→ Aim of the exercise:
Would you reproduce exactly the lines below from the one holding "def recoverChan (c" through the one holding "if s.stw.cool ≠", inclusive, and no others?

Stored data entries:
-- ==== Sys2Proof/Machine/Stewards.lean ====
section
/-! DEFINITION. The stewards and wardens (ch. 18): heartbeats and failure (R652–R655), roles (R656–R658), the log's copies
(R670–R673), wardens' adoption (R669). -/

namespace Sys2Proof.Machine

/-! ### Heartbeats (R652–R655) -/

/-- PATH_ALARM (Table 18-6): path 0 is the Ethernet, 1 the strait. -/
def pathAlarm (c path : Nat) (enter : Bool) (s : State) : State :=
  machineEvent 0x0603 0 (c + path * 4 + b2n enter * 8) none 0 0 s

/-- The fail-over time by which R564 extends a stage's bound: the 110 ms of R656, 11,000,000 ticks (DEDUCED, log 125). -/
def failOverTicks : Nat := 11000000

/-- A channel is lost during bring-up (R564): the stage's bound is extended by the fail-over time. With two lost the stage in
progress stops with stage 1's cause 1, ARG the channels that remain. -/
def bootLost (c : Nat) (s : State) : State :=
  if s.boot.powered && s.boot.st == 0 then
    if s.majority then { s with boot := { s.boot with waitSum := s.boot.waitSum + failOverTicks } }
    else
      let n := s.boot.stage
      let up := (([0, 1, 2].filter s.chanUp).map (fun d => 2 ^ d)).sum
      stopBoot n (report n { stop := true, arg := up, items := [itemAt n 17 0 0 0 c 1], st := s } s)
  else s

/-- A channel is declared failed (R653, R656): STEWARD_FAILED, its roles pass, a trial of it has failed (R759). -/
def failChan (c : Nat) (s : State) : State :=
  let s1 := s.setStew c { s.stew c with
    st := 3, okE := 0, okS := 0, alarmE := false, alarmS := false, told := [], differs := [] }
  let s2 := machineEvent 0x0601 0 c none 0 s1.stw.epoch s1
  bootLost c (stewardTrial c (passRoles c 1 s2))

/-- What a rejoining channel lacks comes from a peer that has a working copy (R655, R670). -/
def syncCopy (c : Nat) (s : State) : State :=
  match (onward c).find? (fun d => s.chanUp d && (s.stew d).copyOk) with
  | some d => s.setStew c { s.stew c with
      copy := if (s.stew c).copyOk then (s.stew d).copy else (s.stew c).copy, inbox := (s.stew d).inbox }
  | none => s

/-- A channel rejoins (R655): STEWARD_RECOVERED; a role that nobody holds is taken. -/
def recoverChan (c : Nat) (s : State) : State :=
  let s1 := (syncCopy c s).setStew c { (syncCopy c s).stew c with
    st := 1, missE := 0, missS := 0, alarmE := false, alarmS := false }
  let s2 := machineEvent 0x0602 0 c none 0 s1.stw.epoch s1
  let s3 := if s2.reloading 1 c then s2 else joinInst 1 c s2
  let s4 := if s3.stw.spokes = 3 then giveSpokes c 1 s3 else s3
  -- a majority regained lets the trays that wait for one join (R659)
  joinWaiting (if s4.stw.cool = 3 then giveCool c 1 s4 else s4)

/-- One path of a channel after a period: periods missed and received in a row, and its alarm. -/
def pathStep (heard : Bool) (miss ok : Nat) (alarm : Bool) : Nat × Nat × Bool :=
  let m := if heard then 0 else miss + 1
  let k := if heard then ok + 1 else 0
  (m, k, if alarm then decide (k < 50) else decide (5 ≤ m))

/-- One channel is judged at the end of a period (R653, R655, R688). -/
def judgeChan (heardE heardS : Bool) (c : Nat) (s : State) : State :=
  let x := s.stew c
  let e := pathStep heardE x.missE x.okE x.alarmE
  let t := pathStep heardS x.missS x.okS x.alarmS
  let y := { x with missE := e.1, okE := e.2.1, missS := t.1, okS := t.2.1 }
  if x.up then
    if 5 ≤ e.1 ∧ 5 ≤ t.1 then failChan c (s.setStew c y)
    else
      let s1 := s.setStew c { y with alarmE := e.2.2, alarmS := t.2.2, st := if e.2.2 || t.2.2 then 2 else 1 }
      let s2 := if e.2.2 = x.alarmE then s1 else pathAlarm c 0 e.2.2 s1
      if t.2.2 = x.alarmS then s2 else pathAlarm c 1 t.2.2 s2
  else if 50 ≤ e.2.1 ∧ 50 ≤ t.2.1 then recoverChan c (s.setStew c y)
  else s.setStew c y

/-- The cooling authority returns to its home channel B at a 100 ms boundary (R657). -/
def reclaim (s : State) : State :=
  if s.stw.cool ≠ 1 ∧ s.chanUp 1 = true then giveCool 1 2 s else s

/-- HEARTBEAT_PERIOD: the channels heard in the period just ended, bits 0–2 on the Ethernet, 3–5 on the strait. -/
def heartbeat (heard : BitVec 6) (s : State) : State :=
  let k := s.win.tb.toNat / 2000000
  if s.boot.powered = false ∨ s.stw.period = k + 1 then s
  else
    let s1 := { s with stw := { s.stw with period := k + 1 } }
    let s2 := [0, 1, 2].foldl (fun a c => judgeChan (heard.getLsbD c) (heard.getLsbD (3 + c)) c a) s1
    if k % 5 = 0 then reclaim s2 else s2

def execHeartbeatPeriod (heard : BitVec 6) (s : State) : Host.Outcome State Fault Refusal := .next (heartbeat heard s)

/-- HEARTBEAT_RECEIPT (R658, R679): another channel claims the spokesman role at an epoch. -/
def splitResolve (c : Nat) (epoch : Word) (s : State) : State :=
  let h := s.stw.spokes
  if 3 ≤ c ∨ 3 ≤ h ∨ c = h then s
  else if s.stw.epoch < epoch ∨ (s.stw.epoch = epoch ∧ c < h) then
    roleChanged 0 h c 4 { s with stw := { s.stw with spokes := c, epoch := epoch } }
  else roleChanged 0 c h 4 s

def execHeartbeatReceipt (claimant : BitVec 2) (epoch : Word) (s : State) : Host.Outcome State Fault Refusal :=
  .next (splitResolve claimant.toNat epoch s)

/-- SWITCHBACK (R657): to another healthy channel. -/
def switchback (c : Nat) (s : State) : Verdict :=
  if 3 ≤ c ∨ c = s.stw.spokes ∨ (s.stew c).st ≠ 1 then .error 3 else .ok (giveSpokes c 3 s)

def execSwitchback (m : Mgmt) (c : BitVec 2) (s : State) : Host.Outcome State Fault Refusal :=
  .next (bySource (.mgmt m) 0x400 c.toNat (switchback c.toNat s) s)

/-! ### The log's copies (R670–R673) -/

/-- LOG_RECORD_APPEND: the oldest record that a channel has received over the strait is appended to its copy. -/
def appendRec (c : Nat) (s : State) : State :=
  match (s.stew c).inbox with
  | r :: t => takeRec c r (s.setStew c { s.stew c with inbox := t })
  | [] => s

def execLogRecordAppend (c : Fin 3) (s : State) : Host.Outcome State Fault Refusal := .next (appendRec c.val s)

/-- A repaired copy while the log is unavailable (R672): a gap marker from the last good record to the ring's oldest, then the
ring. -/
def restoreLog (c : Nat) (s : State) : State :=
  let x := s.stew c
  let ring := s.stw.ram
  let lost := s.stw.ramLost
  let mark : LogRec := {
    tb := s.win.tb, lsn := x.lsn + 1, chan := c, cls := 4, code := 0, place := 17, arg0 := 0, arg1 := 0
    data := [c, x.lastGood.toNat, ((ring.head?.map LogRec.tb).getD 0).toNat, lost] }
  let s1 := s.setStew c { x with
    copyOk := true, lsn := x.lsn + 1, copy := (mark :: ring).foldl (fun a r => addCopy r a) x.copy, inbox := [] }
  machineEvent 0x0606 0 0 none 0 (w32 lost)
    { s1 with stw := { s1.stw with unavail := false, ram := [], ramLost := 0, gaps := s1.stw.gaps + 1 } }

/-- LOG_COPY_REBUILT (R671, R672): from a peer, or from the RAM ring. -/
def copyRebuilt (c : Nat) (s : State) : State :=
  let x := s.stew c
  if x.copyOk then s
  else
    let s1 := if s.stw.unavail then restoreLog c s
      else match (onward c).find? (fun d => (s.stew d).copyOk) with
        | some d => gapMarker c x.lastGood s.win.tb 0 (s.setStew c { x with
            copyOk := true, copy := (s.stew d).copy, inbox := (s.stew d).inbox, deferred := [] })
        | none => s.setStew c { x with copyOk := true }
    machineEvent 0x0605 0 c none (w64 x.lastGood.toNat) 0 s1

def execLogCopyRebuilt (c : Fin 3) (s : State) : Host.Outcome State Fault Refusal := .next (copyRebuilt c.val s)

/-! ### Wardens (R669, R673) -/

/-- WARDEN_START (R669): a warden starts while its tray's contactor is closed. One that starts with it open has nothing to
adopt. -/
def wardenStart (t : Nat) (s : State) : State :=
  let y := s.tray t
  if s.boot.powered && y.contactor && y.svc != .absent && y.svc != .failed && !(s.wardenRuns t) && !(s.stw.adopting.contains t) then
    let s1 := s.setTray t { y with strapsRead := true }
    tellWords t { s1 with stw := { s1.stw with adopting := s1.stw.adopting ++ [t] } }
  else s

def execWardenStart (t : Fin 18) (s : State) : Host.Outcome State Fault Refusal := .next (wardenStart t.val s)

/-- What a returning warden finds different for a module: rails, core setpoint, effective cap (R669). -/
def modDiffs (s : State) (w : Nat) : List Nat :=
  let p := s.pwrMod w
  (if (p.obj.st == .on) != s.effOn w then [1] else []) ++
  (if p.obj.st == .on && p.vset != s.vTarget w then [2] else []) ++
  (match p.capLatch with | some c => if c = leastCap (s.capLimits w) then [] else [3] | none => [])

/-- The valve opening that a warden writes (R613). -/
def State.valveIntent (s : State) (t : Nat) : Nat :=
  if t < 12 then s.valveFor t (s.tray t).avg1 else if t < 17 then 100 else (s.ttherm t).valve

/-- All differences of a tray: (module or 127, kind). -/
def State.trayDiffs (s : State) (t : Nat) : List (Nat × Nat) :=
  ((trayMods t).map (fun w => (modDiffs s w).map (fun k => (w, k)))).flatten ++
  (if (s.ttherm t).forced || (s.ttherm t).valve != s.valveIntent t then [(127, 4)] else [])

/-- WARDEN_ADOPTION_DONE (R669): outputs follow the intent, each difference is logged, and WARDEN_ADOPTED is raised. A valve
that a leak closed stays closed (R779). -/
def adopted (t : Nat) (s : State) : State :=
  if s.stw.adopting.contains t then
    let d := s.trayDiffs t
    let s1 := (trayMods t).foldl (fun a w => a.setPwrMod w { a.pwrMod w with capLatch := none, guard := false }) s
    let x := s1.ttherm t
    let s2 := s1.setTtherm t { x with
      valve := if x.leakCut then x.valve else s.valveIntent t, forced := false, wdg := false }
    let s3 := { s2 with stw := { s2.stw with
      adopting := s2.stw.adopting.filter (fun u => u != t), wardens := s2.stw.wardens ||| BitVec.ofNat 18 (2 ^ t) } }
    let s4 := if x.wdg then machineEvent 0x0504 0 t none 0 0 s3 else s3
    let s5 := d.foldl (fun a e => logAdd 9 e.2 (if e.1 = 127 then t else e.1 / 8 + e.1 % 8 * 32) 0 0 [] a) s4
    (trayMods t).foldl (fun a w => applyOrder w a) (machineEvent 0x0608 0 t none 0 (w32 d.length) s5)
  else s

def execWardenAdoptionDone (t : Fin 18) (s : State) : Host.Outcome State Fault Refusal := .next (adopted t.val s)

end Sys2Proof.Machine
end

→ Answer to the exercise:
def recoverChan (c : Nat) (s : State) : State :=
  let s1 := (syncCopy c s).setStew c { (syncCopy c s).stew c with
    st := 1, missE := 0, missS := 0, alarmE := false, alarmS := false }
  let s2 := machineEvent 0x0602 0 c none 0 s1.stw.epoch s1
  let s3 := if s2.reloading 1 c then s2 else joinInst 1 c s2
  let s4 := if s3.stw.spokes = 3 then giveSpokes c 1 s3 else s3
  -- a majority regained lets the trays that wait for one join (R659)
  joinWaiting (if s4.stw.cool = 3 then giveCool c 1 s4 else s4)

/-- One path of a channel after a period: periods missed and received in a row, and its alarm. -/
def pathStep (heard : Bool) (miss ok : Nat) (alarm : Bool) : Nat × Nat × Bool :=
  let m := if heard then 0 else miss + 1
  let k := if heard then ok + 1 else 0
  (m, k, if alarm then decide (k < 50) else decide (5 ≤ m))

/-- One channel is judged at the end of a period (R653, R655, R688). -/
def judgeChan (heardE heardS : Bool) (c : Nat) (s : State) : State :=
  let x := s.stew c
  let e := pathStep heardE x.missE x.okE x.alarmE
  let t := pathStep heardS x.missS x.okS x.alarmS
  let y := { x with missE := e.1, okE := e.2.1, missS := t.1, okS := t.2.1 }
  if x.up then
    if 5 ≤ e.1 ∧ 5 ≤ t.1 then failChan c (s.setStew c y)
    else
      let s1 := s.setStew c { y with alarmE := e.2.2, alarmS := t.2.2, st := if e.2.2 || t.2.2 then 2 else 1 }
      let s2 := if e.2.2 = x.alarmE then s1 else pathAlarm c 0 e.2.2 s1
      if t.2.2 = x.alarmS then s2 else pathAlarm c 1 t.2.2 s2
  else if 50 ≤ e.2.1 ∧ 50 ≤ t.2.1 then recoverChan c (s.setStew c y)
  else s.setStew c y

/-- The cooling authority returns to its home channel B at a 100 ms boundary (R657). -/
def reclaim (s : State) : State :=
  if s.stw.cool ≠ 1 ∧ s.chanUp 1 = true then giveCool 1 2 s else s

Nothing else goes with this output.